Well we are 48 hours in, and both fish are dead. I am devestated and posting online at the age of 42 for the first time in my life. I am at a total loss, and the LFS willk be too I am sure. I can see no parasites, and am looking for Ideas. help. anyone?


----------



## kitten_penang (Mar 26, 2008)

ask the lfs what salinity and ph he is keeping the fish in. my tank is at 1.023 but the 2 fish from different fish stores came from a 1.020 and 1.021 respectively. test the ph in the lfs tank coz it could be due to ph shock, not common but deadly in some instances.when using a hydro meter take both the temp and salinity. as salinity levels differ in different temps.1.024 could easily got to 1.025 or higher through condensation.


----------



## Reefing Madness (Jun 26, 2011)

All your numbers are fine and down the line.
How are you drip acclimating your fish?
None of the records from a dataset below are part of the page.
/-! ### Register and ALU instructions (vectors 2.2) -/

theorem test_setRegister_A1 : stepOn 0x6A07 launched (fun t => t.reg 0xA == 0x07 && t.pc == 0x202) = true := by
  decide
theorem test_addConstant_A3 : stepOn 0x7105 (withRegs [(1, 0xFE)])
    (fun t => t.reg 1 == 0x03 && t.reg vf == 0) = true := by decide
theorem test_addConstant_A6 : stepOn 0x7F01 (withRegs [(0xF, 0xFF)]) (fun t => t.reg vf == 0) = true := by
  decide
theorem test_copyRegister_A7 : stepOn 0x8EF0 (withRegs [(0xF, 0x01), (0xE, 0x99)])
    (fun t => t.reg 0xE == 0x01 && t.reg vf == 0x01) = true := by decide
theorem test_or_A9 : stepOn 0x8121 (withRegs [(1, 0xF0), (2, 0x0F), (0xF, 0x5A)])
    (fun t => t.reg 1 == 0xFF && t.reg vf == 0x5A) = true := by decide
theorem test_and_A10 : stepOn 0x8122 (withRegs [(1, 0xF0), (2, 0x3C), (0xF, 0x5A)])
    (fun t => t.reg 1 == 0x30 && t.reg vf == 0x5A) = true := by decide
theorem test_xOr_A11 : stepOn 0x8123 (withRegs [(1, 0xF0), (2, 0x3C), (0xF, 0x5A)])
    (fun t => t.reg 1 == 0xCC && t.reg vf == 0x5A) = true := by decide
theorem test_add_A18 : stepOn 0x8014 (withRegs [(0, 0xFF), (1, 0x00), (0xF, 0x5A)])
    (fun t => t.reg 0 == 0xFF && t.reg vf == 0x00) = true := by decide
theorem test_add_A20 : stepOn 0x8F14 (withRegs [(0xF, 0xFF), (1, 0x01)]) (fun t => t.reg vf == 0x01) = true := by
  decide
theorem test_subtractForward_A25 : stepOn 0x8015 (withRegs [(0, 0x01), (1, 0x02), (0xF, 0x5A)])
    (fun t => t.reg 0 == 0xFF && t.reg vf == 0x00) = true := by decide
theorem test_subtractForward_A27 : stepOn 0x8015 (withRegs [(0, 0x07), (1, 0x07)])
    (fun t => t.reg 0 == 0x00 && t.reg vf == 0x01) = true := by decide
theorem test_rightShift_A43 : stepOn 0x8126 (withRegs [(1, 0x04), (2, 0xFF), (0xF, 0x5A)])
    (fun t => t.reg 1 == 0x02 && t.reg 2 == 0xFF && t.reg vf == 0x00) = true := by decide
theorem test_rightShift_A44 : stepOn 0x8F06 (withRegs [(0xF, 0x03)]) (fun t => t.reg vf == 0x01) = true := by
  decide
theorem test_subtractBackward_A35 : stepOn 0x8017 (withRegs [(0, 0x02), (1, 0x05)])
    (fun t => t.reg 0 == 0x03 && t.reg vf == 0x01) = true := by decide
theorem test_leftShift_A46 : stepOn 0x810E (withRegs [(1, 0x81)])
    (fun t => t.reg 1 == 0x02 && t.reg vf == 0x01) = true := by decide
theorem test_leftShift_A52 : stepOn 0x8F0E (withRegs [(0xF, 0x40)]) (fun t => t.reg vf == 0x00) = true := by
  decide
theorem test_random_A54 : stepOn 0xC30F { launched with randomAnswers := [0xA7] }
    (fun t => t.reg 3 == 0x07 && t.randomAnswers == []) = true := by decide

/-! ### Index and memory instructions (vectors 2.3) -/

theorem test_setIndex_M2 : stepOn 0xAFFF launched (fun t => t.index == 0x0FFF) = true := by decide
theorem test_addToIndex_M4_off : stepOn 0xF21E { withRegs [(2, 0x01), (0xF, 0x07)] with index := 0x0FFF }
    (fun t => t.index == 0x1000 && t.reg vf == 0x07) = true := by decide
theorem test_addToIndex_M7_on : stepOn 0xFF1E
    { withRegs [(0xF, 0x02)] with index := 0x0FFE, params := { quirkAddIndexFlag := true, stackDepth := none } }
    (fun t => t.index == 0x1000 && t.reg vf == 0x01) = true := by decide
theorem test_pointChar_M10 : stepOn 0xF029 (withRegs [(0, 0x0F)]) (fun t => t.index == 0x009B) = true := by
  decide
theorem test_pointChar_M11 : stepOn 0xF029 (withRegs [(0, 0x10)])
    (fun t => t.status == .faulted (.fontDigitOutOfRange 16) && t.index == 0 && t.pc == 0x200) = true := by
  decide
theorem test_toDecimal_M17 : stepOn 0xF033 { withRegs [(0, 156)] with index := 0xFFD }
    (fun t => t.mem.readBytes 0xFFD 3 == [1, 5, 6] && t.index == 0xFFD) = true := by decide
theorem test_toDecimal_M18 : stepOn 0xF033 { withRegs [(0, 156)] with index := 0xFFE }
    (fun t => t.status == .faulted (.memoryOutOfRange 0xFFE) && t.mem.readBytes 0xFFE 2 == [0, 0]) = true := by
  decide
theorem test_storeRegisters_M19 : stepOn 0xF255
    { withRegs [(0, 0x11), (1, 0x22), (2, 0x33), (3, 0x44)] with index := 0x300 }
    (fun t => t.mem.readBytes 0x2FF 5 == [0, 0x11, 0x22, 0x33, 0] && t.index == 0x300) = true := by decide
theorem test_storeRegisters_M21 : stepOn 0xF155 { withRegs [(0, 0xAB)] with index := 0xFFF }
    (fun t => t.status == .faulted (.memoryOutOfRange 0xFFF) && t.mem.read 0xFFF == 0) = true := by decide
theorem test_loadRegisters_M24 : stepOn 0xF265
    { withRegs [(3, 0x77)] with index := 0x300, mem := [(0x300, 1), (0x301, 5), (0x302, 6)] }
    (fun t => t.reg 0 == 1 && t.reg 1 == 5 && t.reg 2 == 6 && t.reg 3 == 0x77 && t.index == 0x300) = true := by
  decide
theorem test_loadRegisters_M25 : stepOn 0xFF65 { launched with index := 0x50 }
    (fun t => t.regs.toList == [0xF0, 0x90, 0x90, 0x90, 0xF0, 0x20, 0x60, 0x20, 0x20, 0x70, 0xF0, 0x10,
      0xF0, 0x80, 0xF0, 0xF0]) = true := by decide

/-- A write of the background's byte takes the entry away, so that equal memories are equal data. -/
theorem test_memory_is_canonical : Memory.write [(0x300, 7)] 0x300 0 = [] ∧
    Memory.write [] 0x50 0xF0 = [] ∧ Memory.write [(0x300, 7)] 0x200 1 = [(0x200, 1), (0x300, 7)] := by
  decide

/-! ### Control flow (vectors 2.4) -/

theorem test_jump_C2 : stepOn 0x1201 launched (fun t => t.pc == 0x201 &&
    stepTo t (fun u => u.status == .faulted (.pcInvariantFault 0x201) && u.pc == 0x201)) = true := by decide
theorem test_pushSubroutine_C7 : stepOn 0x220A { launched with pc := 0x202 }
    (fun t => t.stack == [0x204] && t.pc == 0x20A) = true := by decide
theorem test_pushSubroutine_C10 : stepOn 0x2200
    { launched with stack := [0x202, 0x202], params := { quirkAddIndexFlag := false, stackDepth := some 2 } }
    (fun t => t.status == .faulted (.stackOverflow 2) && t.stack == [0x202, 0x202] && t.pc == 0x200) = true := by
  decide
theorem test_popSubroutine_C8 : stepOn 0x00EE { launched with pc := 0x20A, stack := [0x208, 0x204] }
    (fun t => t.stack == [0x208] && t.pc == 0x204) = true := by decide
theorem test_popSubroutine_C9 : stepOn 0x00EE launched
    (fun t => t.status == .faulted .stackUnderflow && t.pc == 0x200) = true := by decide
theorem test_jumpWithOffset_C12 : stepOn 0xBFFF (withRegs [(0, 0xFF), (0xF, 0x11)])
    (fun t => t.pc == 0x10FE && stepTo t (fun u => u.status == .halted && u.pc == 0x10FE)) = true := by decide
theorem test_unrecognized_C15 : stepOn 0x0123 launched
    (fun t => decide (t = { launched.withFetchWord 16 0x0123 with pc := 0x202, schedule := [] })) = true := by
  decide
theorem test_halts_C5 : stepTo { launched with pc := 0x20A } (fun t => t.status == .running) = true := by decide
theorem test_halts_C16 : stepTo { launched with pc := 0x20A, loadEnd := 0x20B }
    (fun t => t.status == .halted && t.pc == 0x20A) = true := by decide

/-! ### Skips (vectors 2.5) -/

theorem test_skipEqualConstant_K1 : stepOn 0x3A42 (withRegs [(0xA, 0x42)]) (fun t => t.pc == 0x204) = true := by
  decide
theorem test_skipNotEqualConstant_K3 : stepOn 0x4A42 (withRegs [(0xA, 0x42)])
    (fun t => t.pc == 0x202) = true := by decide
theorem test_skipEqualRegister_K6 : stepOn 0x5120 (withRegs [(1, 0x33), (2, 0x34)])
    (fun t => t.pc == 0x202) = true := by decide
theorem test_skipNotEqualRegister_K8 : stepOn 0x9120 (withRegs [(1, 0x01), (2, 0x02)])
    (fun t => t.pc == 0x204) = true := by decide
theorem test_skipIfPressed_K11 : stepOn 0xE39E { withRegs [(3, 0x0A)] with keypadAnswers := [0x0400] }
    (fun t => t.pc == 0x204 && t.keypadAnswers == []) = true := by decide
theorem test_skipIfPressed_K15 : stepOn 0xE39E { withRegs [(3, 0x10)] with keypadAnswers := [0x0400] }
    (fun t => t.status == .faulted (.keyIndexOutOfRange 16) && t.pc == 0x200 && t.keypadAnswers == [0x0400])
    = true := by decide
theorem test_skipIfNotPressed_K13 : stepOn 0xE3A1 { withRegs [(3, 0x0A)] with keypadAnswers := [0x0400] }
    (fun t => t.pc == 0x202) = true := by decide
theorem test_skipIfNotPressed_K14 : stepOn 0xE3A1 { withRegs [(3, 0x0A)] with keypadAnswers := [0x0000] }
    (fun t => t.pc == 0x204) = true := by decide

/-! ### Timers, keys and the other agents (vectors 2.6) -/

theorem test_copyRegisterToDelay_T1 : stepOn 0xF015 (withRegs [(0, 0x03)])
    (fun t => t.dt == 0x03 && t.st == 0) = true := by decide
theorem test_copyDelayToRegister_T2 : stepOn 0xF107 { launched with dt := 0x2A }
    (fun t => t.reg 1 == 0x2A && t.dt == 0x2A) = true := by decide
theorem test_copyRegisterToSound_T3 : stepOn 0xF218 (withRegs [(2, 0x1E)])
    (fun t => t.st == 0x1E && t.tone && t.dt == 0) = true := by decide
theorem test_getKey_T9 : stepOn 0xF50A { withRegs [(5, 0x99)] with keypadAnswers := [0] }
    (fun t => t.pc == 0x200 && t.reg 5 == 0x99) = true := by decide
theorem test_getKey_T11 : stepOn 0xF50A { launched with keypadAnswers := [0x8001], keyChoices := [0xF] }
    (fun t => t.pc == 0x202 && t.reg 5 == 0x0F) = true ∧
    stepOn 0xF50A { launched with keypadAnswers := [0x8001], keyChoices := [0x0] }
    (fun t => t.pc == 0x202 && t.reg 5 == 0x00) = true := by decide
theorem test_tickDelay_T7 : stepTo { launched with dt := 0xFF, st := 0x09, schedule := [.tickDelay] }
    (fun t => t.dt == 0xFE && t.st == 0x09) = true := by decide
theorem test_tickSound_T5_T6 : stepTo { launched with st := 1, schedule := [.tickSound, .tickSound] }
    (fun t => t.st == 0 && !t.tone && stepTo t (fun u => u.st == 0)) = true := by decide

/-! ### Display (vectors 2.7) -/

/-- The rows that are not blank, with their number from the top. -/
def litRows (fb : Framebuffer) : List (Nat × BitVec 64) :=
  (List.range 32).filterMap fun row => if fb.toList.getD row 0 = 0 then none else some (row, fb.toList.getD row 0)

/-- The glyph "0" at (0, 0): columns 0 to 3, then 0 and 3. -/
theorem test_display_DR1 : stepOn 0xD015 { launched with index := 0x50 }
    (fun t => litRows t.fb == [(0, 0xF), (1, 0x9), (2, 0x9), (3, 0x9), (4, 0xF)] && t.reg vf == 0) = true := by
  decide
/-- Columns 62 and 63 on row 30 and column 62 on row 31; the rest is clipped (R181's example). -/
theorem test_display_P3 : stepOn 0xD125 { withRegs [(1, 62), (2, 30)] with index := 0x69 }
    (fun t => litRows t.fb == [(30, 0xC000000000000000), (31, 0x4000000000000000)] && t.reg vf == 0) = true := by
  decide
theorem test_clearScreen_DR12 : stepOn 0x00E0
    { withRegs [(0xF, 1)] with fb := Framebuffer.clear.toggle 5 5 }
    (fun t => litRows t.fb == [] && t.reg vf == 1) = true := by decide

/-! ### Load and reset (70_reset_and_hazards.md R220 to R223) -/

theorem test_load_then_run : stepTo { State.reset with schedule := [.load [0x6A, 0x07]] }
    (fun t => t.status == .running && t.pc == 0x200 && t.loadEnd == 0x202 && t.mem == [(0x200, 0x6A), (0x201, 7)] &&
      stepTo t (fun u => u.reg 0xA == 7 && stepTo u (fun v => v.status == .halted))) = true := by decide
theorem test_step_waits_for_a_load : step State.reset = .fault .awaitingLoad := rfl

/-! ### Witnesses: the hypotheses of each obligation met together -/

/-- A state at the address after a fetch at 0x200, for the statements about `exec`. -/
def fetched : State := { launched with pc := 0x202 }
Using a bucket to dump them in when you get them home? Keeping them in the bag? It sounds like they are not acclimating to your tank water. Drip acclimation done correctly should take several hours at a drip rate of 2-3 drips per second. Are they put into the tank with the lights on? Lets try not to shock the crap outta them, I'm sure your lights are much stronger than at the LFS.
As a precaution, you could try to QT them when you get them home.
http://www.aquacon.com/acclimation.html


----------



## onefish2fish (Jul 22, 2008)

QT all new fish and keep your display fishless for 3 months. the lack of a fish host will hopefully allow any parasites to die off that are within your system.


----------